When I started doing a little genealogical investigation into my own family I would often sit back and wonder what it was like to be a teenager heading off to the Western Front in 1914, or an illiterate coal-miner, 70 years old, still working down the pits near Manchester, or a young solicitor sailing out to Australia in the 1850s. These are some of the experiences of my ancestors, and the simple dates of their births, marriages and deaths didn't answer these questions. What did help to illuminate the picture was a careful collation of photographs, oral traditions, address books, old letters and so on. Even then, it was frustrating that so much of this material is undated - so it can be hard to divine the sequence of life events for any given individual. Two of the best discoveries I made were a family history written by my great-great-great-grandfather in 1873, and a set of memoirs written by an elderly, and still surviving, cousin.

As I began to accumulate information, I started to know more about my parents' early years than they could remember themselves.  And there are things we did together that now only one of us can remember. It can be quite astounding to be told what you did one day thirty or forty years ago. All this led me to think that it is important to keep records - even if you do not feel you want to remember everything, others who come after you may love to know what you experienced. And it pays to remember people when they were in their prime, rather than their dotage.

By the rule of 'do as you would be done by' I felt compelled to compile, if not an autobiography, at least a time-line for myself. I was particularly curious about the sequence of moves we made as a family.
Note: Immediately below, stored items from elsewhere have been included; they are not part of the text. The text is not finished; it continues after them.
-- ==== Sys2Proof/Machine/State.lean ====
section
/-! DEFINITION. The state of the block, of the shared memory and of the host's pending operations (10_state R21),
as plain data, and the state after reset (70 R241, R242). -/

namespace Sys2Proof.Machine

/-- What the block does (10 R36): idle, running a DETECT.S or running a DETECT.V. -/
inductive Phase where
  | idle
  | runS
  | runV
  deriving DecidableEq, Repr

/-- The error causes (60 R211). -/
inductive ErrCode where
  /-- The word is not one of the four legal words (60 R212). -/
  | illegalCmd
  /-- BPP ≠ 24 at acceptance (60 R213). -/
  | badDepth
  /-- WIDTH < 3 or HEIGHT < 3 at acceptance (60 R214). -/
  | badDims
  /-- A window would extend past address 2^32-1 (60 R215). -/
  | range
  /-- The windows share a byte (60 R216). -/
  | overlap
  /-- A memory access of the run fails (60 R217). -/
  | busError
  deriving DecidableEq, Repr

/-- The stored fields of STATUS (10 R25): DONE, ERR and ERRCODE. BUSY has its one home in `phase` (10 R36), and
the reserved bits read 0, so neither is stored here (log entry 16). -/
structure Status where
  done : Bool
  err : Bool
  errCode : BitVec 4
  deriving DecidableEq, Repr

/-- The latched operands of the running DETECT command (10 R37). -/
structure Latch where
  w : Word
  h : Word
  inBase : Word
  outBase : Word
  deriving DecidableEq, Repr

/-- The sequencer position (10 R38): plane, row, first column, active lanes. "The fields are wide enough" and
"nothing wraps", so they are naturals. -/
structure SeqPos where
  p : Nat
  r : Nat
  c : Nat
  n : Nat
  deriving DecidableEq, Repr

/-- A range of byte addresses at which memory responds: base, base + 1, ..., base + size - 1. A list of them
writes down any `MemOK` (00 R8, 20 R69; log entry 4). -/
structure Region where
  base : Nat
  size : Nat
  deriving DecidableEq, Repr

/-- The width of a host access to the register window (20 R62). -/
inductive AccessWidth where
  | b8 | b16 | b32 | b64
  deriving DecidableEq, Repr

/-- One thing that reaches the block from outside, or the block's turn (log entry 1). Register accesses carry
the byte offset from REG_BASE in the 256-byte window, as 30 R99 encodes them. -/
inductive Input where
  /-- A host write to the register window (30 R99 `wreg`, 20 R62). -/
  | regWrite (width : AccessWidth) (off : BitVec 8) (v : Word)
  /-- A host read of the register window (30 R99 `rreg`, 20 R62). -/
  | regRead (width : AccessWidth) (off : BitVec 8)
  /-- A host write of one byte of `Mem` (30 R99 `wmem`). -/
  | memWrite (addr : Word) (b : Byte)
  /-- A host read of one byte of `Mem` (30 R99 `rmem`). -/
  | memRead (addr : Word)
  /-- The host polls STATUS until BUSY reads 0 (30 R100 `wait`; log entry 14). -/
  | wait
  /-- The block takes one step before the host's next operation (10 R20; log entry 1). -/
  | blockTurn
  /-- The platform's reset (70 R240); `k` writes of the unit in progress, if it has as many, are done when it
  arrives (70 R244; log entry 13). -/
  | reset (k : Nat)
  deriving DecidableEq, Repr

/-- The shared memory: address and byte pairs, addresses strictly rising, no entry equal to what an unlisted
address reads as (log entry 3). -/
abbrev Memory := List Host.Cell

/-- The machine: the block (10 R21), the platform's memory (20 R60), and what waits outside. -/
structure State where
  /-- 10 R36. -/
  phase : Phase
  /-- STATUS, 10 R25, but for BUSY. -/
  status : Status
  /-- FAULT_ADDR, 10 R26. -/
  faultAddr : Word
  /-- BPP, 10 R27. -/
  bpp : Word
  /-- WIDTH, 10 R28. -/
  width : Word
  /-- HEIGHT, 10 R29. -/
  height : Word
  /-- IN_BASE, 10 R30. -/
  inBase : Word
  /-- OUT_BASE, 10 R31. -/
  outBase : Word
  /-- LANE_B0, 10 R32. -/
  laneB0 : Word
  /-- LANE_B1, 10 R32. -/
  laneB1 : Word
  /-- LANE_W0, 10 R33. -/
  laneW0 : Word
  /-- LANE_W1, 10 R33. -/
  laneW1 : Word
  /-- LANE_W2, 10 R33. -/
  laneW2 : Word
  /-- LANE_W3, 10 R33. -/
  laneW3 : Word
  /-- The latched operands, 10 R37. -/
  lat : Latch
  /-- The sequencer position, 10 R38. -/
  seq : SeqPos
  /-- VOP[a]..VOP[i], 10 R39. -/
  vop : Win (Oct Lane)
  /-- SV, 10 R39. -/
  sv : Oct Lane
  /-- SH, 10 R39. -/
  sh : Oct Lane
  /-- VR, 10 R39. -/
  vr : Oct Lane
  /-- SSV, 10 R40. -/
  ssv : BitVec 32
  /-- SSH, 10 R40. -/
  ssh : BitVec 32
  /-- `Mem`, 20 R60, R69. -/
  mem : Memory
  /-- `MemOK`, 00 R8, 20 R69: where memory responds; no step writes it (log entry 4). -/
  memMap : List Region
  /-- The operations not served yet, oldest first (log entry 1). -/
  inputs : List Input
  /-- What the last host read returned (log entry 7). -/
  busData : Word
  /-- How many draws of free bytes were made (20 R76; log entry 8). -/
  draws : Nat
  /-- The operands of the DETECT commands accepted since the host last read BUSY = 0, newest first: their windows are
  not handed over yet, and a host access there races (20 R76, 70 R248; log entry 26). -/
  unread : List Latch
  /-- Addresses a racing host write reached in an input window: the block's reads of them are draws (20 R76; log
  entry 9). -/
  racedIn : List Nat
  /-- Addresses of output windows that hold any byte at the hand-over: those a racing host write reached, and the
  output bytes of the pixels whose neighbourhood holds a raced byte (20 R76; log entries 9 and 25). -/
  racedOut : List Nat
  deriving DecidableEq, Repr

/-- Where the model stops. No command ends in one. -/
inductive Fault where
  /-- Raised by a host access to an address of `Mem` where no memory responds: the spec gives the block's access
  its outcome (20 R70) and the host's none. Safe: the model stops where a platform may go on (log entry 10). -/
  | hostNoMemory (addr : Word)
  deriving DecidableEq, Repr

/-- What the model gives no meaning to. -/
inductive Refusal where
  /-- Raised by an arm of `exec` whose instruction has no meaning yet. Safe. -/
  | notModelled (mnemonic : String)
  /-- Raised by a host access to the register window that is not an aligned 32-bit one: "A model refuses it"
  (20 R62). Safe (log entry 11). -/
  | badRegisterAccess (width : AccessWidth) (off : BitVec 8)
  deriving DecidableEq, Repr

/-- What a meaning and a step answer. -/
abbrev Answer := Host.Outcome State Fault Refusal

/-- The block right after reset: every host-visible register 0 and the block idle (70 R241, R242), the internal
registers at 0 (log entry 6), no memory listed (log entry 3), memory everywhere (log entry 4), nothing waiting. -/
def State.reset : State where
  phase := .idle
  status := ⟨false, false, 0#4⟩
  faultAddr := 0#32
  bpp := 0#32
  width := 0#32
  height := 0#32
  inBase := 0#32
  outBase := 0#32
  laneB0 := 0#32
  laneB1 := 0#32
  laneW0 := 0#32
  laneW1 := 0#32
  laneW2 := 0#32
  laneW3 := 0#32
  lat := ⟨0#32, 0#32, 0#32, 0#32⟩
  seq := ⟨0, 0, 0, 0⟩
  vop := Win.ofFn fun _ => Oct.const 0#16
  sv := Oct.const 0#16
  sh := Oct.const 0#16
  vr := Oct.const 0#16
  ssv := 0#32
  ssh := 0#32
  mem := []
  memMap := [⟨0, 2 ^ 32⟩]
  inputs := []
  busData := 0#32
  draws := 0
  unread := []
  racedIn := []
  racedOut := []

end Sys2Proof.Machine
end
It was no longer enough for me to know that we had once been in Ceylon, I had to know when, for how long, and why.

So I began piecing together a lifeline for myself, which I then extended back to World War II. I included every dated event I learnt about mum and dad, and added whatever I could from my own sources of information - passport stamps, diaries, etc.

This led me to a very surprising discovery about memory. It is profoundly fragmentary - in a way that allows us to remember two events that happened on the same day, but not to remember the fact that they were on the same day. I find that extraordinary. How could I ever hope to piece together another person's experience when even my own was so poorly connected?

Now our older brother Derek is doing the same thing. He has just sent me the third installment of his life story, and it makes fascinating reading. He suggested that I contact our last remaining uncle, Uncle Bob, who still lives in England, and ask him to write a memoir too - his memory is apparently still very acute. I have just posted a letter in which I ask him to recall all he can, particularly what he can remember about his father's WWI experiences.

Who knows, if we ever find ourselves in the same situation as my parents, these records may turn out to be the most valuable things we ever did.